Initially, they expected to find their answer in basophils, a kind of immune cell that increases in asthmatic airways and allergies. To their surprise, rs2427837 had no impact on FCER1A expression in basophils. Instead, the SNP exerted its impact on two other cell types that weren’t typically implicated in asthma: monocytes, which give rise to immune cells that attack invading microbes, and plasmacytoid dendritic cells (pDCs), immune cells which are chiefly involved in the body’s anti-virus response.
“We believe this has not been reported before although the role of monocytes and pDCs in asthma has been suggested,” said Andiappan. “Hence, our future work should look at the immune regulation in these cell types.”
Asthma’s balancing act
Aside from finding these two new potential players in asthma, the team also discovered that the rs2427837 SNP affected monocytes and pDCs differently depending on their genotype. “Genotype refers to the combination of alleles at a particular position on the DNA,” Andiappan explained. “When there is a SNP at that position, there are three possible genotype combinations.” In the case of rs2427837, these are the AA, AG, and GG genotypes. Of the three genotypes, AA had the strongest effect on monocytes, leading to exceptionally high levels of the FCER1A protein. In contrast, for pDCs: the mere presence of the G allele correlated with heightened expression of FCER1A.
According to Andiappan, the fact that the SNP affects these cells in different ways reveals the importance of a balanced immune response. If FCER1A expression is balanced between monocytes and pDCs, as in the case of the AG genotype, then immune response is well-regulated, and asthma is kept at bay. However, when GG dominates, FCER1A expression jumps in pDCs, and the body enters a pro-inflammatory state, leading to the typical symptoms of asthma, including constricted airways and sustained chronic inflammation. Clarifying the role of the rs2427837 SNP and FCER1A in asthma—and how they interact with each other to give rise to the disease—is a big step toward targeted therapy, but there is still much work left to do.

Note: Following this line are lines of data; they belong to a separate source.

/-- A coefficient write to a bank that is not live stores 18 bits; to a live bank it is discarded with WR_DISCARD and
E117. A swap request acts as Table 7.3 states, after a fade that ends in its frame has ended, and waits while SAMPLE
is stopped or a mode change runs; a write without REQ does nothing. At the next frame boundary the request acts: a
fade starts with the law and length in force there and the coefficients of the bank that was active. The end of a fade
makes its target active with E115; the queued request acts at a boundary with no fade. A delay write with its input
neither captured by an armed context nor observed by a detector in use acts from the first frame at the tap point
after it and leaves earlier words as they are (a joined module tells its partner D_T); otherwise it is discarded with
DELAY_DISCARD. A path write is refused with its bit of DEC_STAT while the path feeds an armed context's decimated
stream; otherwise its setting, and a restart where it changes, take effect at the next index that is on the old and on
the new grid. Whole next states. -/
def Obligations.EqualiserAndPaths : Prop :=
  (∀ (s u : State) (n : Fin 4) (k : Fin 2) (t : Fin 128) (v : Word),
      s.runs = true →
      s.reachable (R.EQ_COEFF (2 * n.val + k.val) t) = true →
      s.settleFade n = u →
      (u.bankLive n k = false → exec (.eqCoeffWrite n k t v) s = .next (s.keep (u.setFld (coeffFld n k t) (getBits v 0 18)))) ∧
    (u.bankLive n k = true → exec (.eqCoeffWrite n k t v) s = .next (s.keep
        ((u.setFlag (F.EQ_STAT.WR_DISCARD n) true).raisePF 117 (n + 16 * k))))) ∧
  (∀ (s u : State) (n : Fin 4) (v : Word) (k : Nat),
      s.runs = true →
      s.reachable (R.EQ_SWAP n) = true →
      getBits v 31 1 = 1 ∧ getBits v 0 1 = k →
      s.settleFade n = u →
      (u.flag (F.EQ_STAT.FADING n) = true → u.fld (F.EQ_STAT.FADE_TARGET n) = k →
        exec (.eqSwap n v) s = .next (s.keep (u.eqQueue n none))) ∧
    (u.flag (F.EQ_STAT.FADING n) = true → u.fld (F.EQ_STAT.FADE_TARGET n) ≠ k →
        exec (.eqSwap n v) s = .next (s.keep (u.eqQueue n (some k)))) ∧
    (u.flag (F.EQ_STAT.FADING n) = false → u.fld (F.EQ_STAT.ACTIVE n) = k → u.eqWaits = false →
        exec (.eqSwap n v) s = .next (s.keep u)) ∧
    (u.flag (F.EQ_STAT.FADING n) = false → u.fld (F.EQ_STAT.ACTIVE n) = k → u.eqWaits = true →
        exec (.eqSwap n v) s = .next (s.keep (u.eqQueue n none))) ∧
    (u.flag (F.EQ_STAT.FADING n) = false → u.fld (F.EQ_STAT.ACTIVE n) ≠ k → u.eqWaits = true →
        exec (.eqSwap n v) s = .next (s.keep (u.eqQueue n (some k)))) ∧
    (u.flag (F.EQ_STAT.FADING n) = false → u.fld (F.EQ_STAT.ACTIVE n) ≠ k → u.eqWaits = false →
        exec (.eqSwap n v) s = .next (s.keep (u.setDue n true)))) ∧
  (∀ (s : State) (n : Fin 4) (v : Word),
      s.runs = true →
      getBits v 31 1 = 0 →
      exec (.eqSwap n v) s = .next (s.keep s)) ∧
  (∀ (s : State) (n : Fin 4),
      (s.eqWaits = true ∨ s.flag (F.EQ_STAT.FADING n) = true → s.eqBegin n = s) ∧
    (∀ k, s.eqWaits = false → s.flag (F.EQ_STAT.FADING n) = false → s.eqAsked n = some k → k ≠ s.fld (F.EQ_STAT.ACTIVE n) →
      s.eqBegin n = ((s.setDue n false).eqQueue n none).fadeStart n) ∧
    (s.eqWaits = false → s.flag (F.EQ_STAT.FADING n) = false → s.eqAsked n = some (s.fld (F.EQ_STAT.ACTIVE n)) →
      s.eqBegin n = (s.setDue n false).eqQueue n none) ∧
    (s.eqAsked n = none → s.eqBegin n = s)) ∧
  (∀ (s : State) (n : Fin 4),
      ((s.fadeStart n).fades n).head? = some ⟨s.frameNow false,
        fadeLength (s.fld (F.EQ_CTL.FADE_LAW n)) (s.fld (F.EQ_CTL.FADE_EXP n)), s.fld (F.EQ_CTL.FADE_LAW n),
        (List.range 128).map (fun t => s.sfld (coeffFld n (s.fld (F.EQ_STAT.ACTIVE n)) t)), none⟩ ∧
    ((s.fadeStart n).fades n).tail = s.fades n ∧
    (s.fadeStart n).flag (F.EQ_STAT.FADING n) = true ∧
    (s.fadeStart n).reg64 (R.EQ_FADE_IDX_LO n) = s.time.idx % 2 ^ 64 ∧
    s.regsBut (s.fadeStart n) [R.EQ_STAT n, R.EQ_FADE_IDX_LO n, R.EQ_FADE_IDX_LO n + 4]) ∧
  (∀ (s : State) (n : Fin 4),
      s.runs = true →
      exec (.eqFadeEnd n) s = .next (s.keep (s.settleFade n)) ∧
    (s.fadeDue n = true → s.flag (F.EQ_STAT.FADING n) = true →
      s.settleFade n = ((s.setFld (F.EQ_STAT.ACTIVE n) (s.fld (F.EQ_STAT.FADE_TARGET n))).setFlag (F.EQ_STAT.FADING n) false).raisePF
        115 (n + 16 * s.fld (F.EQ_STAT.FADE_TARGET n))) ∧
    (s.fadeDue n = false ∨ s.flag (F.EQ_STAT.FADING n) = false → s.settleFade n = s)) ∧
  (∀ (s u : State) (n : Fin 4) (v : Word),
      s.runs = true →
      s.reachable (R.EQ_DELAY n) = true →
      ((s.setDelay n (getBits v 0 13) (getBits v 16 8)).markLate n).recomputeDT.showDets = u →
      (s.captured n = false → s.usedDets.any (fun k => (s.applied k).uses n) = false → exec (.eqDelayWrite n v) s =
        .next (s.keep (if u.joined then u.tell (.config (.delay u.ownDT)) else u))) ∧
    (s.captured n = true ∨ s.usedDets.any (fun k => (s.applied k).uses n) = true → exec (.eqDelayWrite n v) s =
        .next (s.keep (s.setFlag (F.EQ_STAT.DELAY_DISCARD n) true)))) ∧
  (∀ (s : State) (n : Fin 4) (x y i : Nat),
      x < 8192 ∧ y < 256 →
      (s.tapNext n ≤ i → (s.setDelay n x y).delayOf n i = (x, y)) ∧
    (i < s.tapNext n → (s.setDelay n x y).delayOf n i = s.delayOf n i)) ∧
  (∀ (s : State) (reg : Fin 20) (v : Word),
      s.runs = true →
      s.reachable (pathOff reg) = true →
      (s.pathHeld reg = true → exec (.decPathWrite reg v) s = .next (s.keep (s.setFlag
        (if 16 ≤ (reg : Nat) then ⟨R.DEC_STAT, 4 + ((reg : Nat) - 16) / 2, 1⟩ else ⟨R.DEC_STAT, (reg : Nat) / 4, 1⟩) true))) ∧
    (s.pathHeld reg = false → s.regPath reg = none → exec (.decPathWrite reg v) s = .next (s.keep (s.plainWrite (pathOff reg) v))) ∧
    (∀ k n, s.pathHeld reg = false → s.regPath reg = some (k, n) →
        exec (.decPathWrite reg v) s = .next (s.keep (s.pathSet k n (pathOff reg) v)))) ∧
  (∀ (s u : State) (k : PathKind) (n off i j : Nat) (v : Word) (old new : PathSet),
      s.tapNext (s.pathInput k n s.time.idx) = i ∧ s.pathAt k n (i - 1) = old →
      (s.dropWaiting k n i).plainWrite off v = u ∧ u.pathRegs k n = new →
      gridFrom s.p0 (2 ^ max (old.exp k) (new.exp k)) i = j →
      s.pathSet k n off v = (
      let t := { u with dec := { u.dec with paths := SMap.set (fun _ => []) u.dec.paths (k.no n) (⟨j, old⟩ :: u.pathSteps (k.no n)) } }
      if old.key k == new.key k then t else t.restart true j k n)) ∧
  (∀ (s : State) (k : PathKind) (n i : Nat) (w : Bool),
      (s.invalidOf k n i = 0 ∨ s.pathRuns k n i = false → s.restart w i k n = s) ∧
    (s.invalidOf k n i ≠ 0 → s.pathRuns k n i = true →
      ((s.restart w i k n).restarts (k.no n)).head? =
        some (restartAt s.p0 i (2 ^ ((s.pathAt k n i).exp k + s.pathStep k n)) (s.invalidOf k n i) w)) ∧
    s.regsBut (s.restart w i k n) [R.DEC_INVALID (s.pathInput k n i)]) ∧
  (∀ (p0 i r count : Nat) (w : Bool),
      0 < r ∧ 0 < count →
      early (some (restartAt p0 i r count w)) (gridFrom p0 r i + (count - 1) * r) = true ∧
    early (some (restartAt p0 i r count w)) (gridFrom p0 r i + count * r) = false)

“Our findings highlight the intricacy of varying FCER1A levels in different immune cells and their dependency on the genotype of the individual,” Andiappan said, adding that targeting FCER1A needs to be done at an individual level, taking account of a patient’s genetic, disease and physical profiles. While current medical precision still isn’t at that level, Andiappan is hopeful. As medicine moves away from the traditional one-size-fits-all therapies, FCER1A may yet open the doors to treating asthma with precision.
References:
1 Dharmage, S.C., Perret, J.L., Custovic, A. Epidemiology of Asthma in Children and Adults. Front Pediatr 7, 246 (2019).
2 Andiappan, A.K., Puan, K.J., Lee, B., Yeow, P.T., Yusof, N., Merid, S.K., et al. Inverse association of FCER1A allergy variant in monocytes and plasmacytoid dendritic cells. J Allergy Clin Immunol 147(4), 1510-1513 (2021).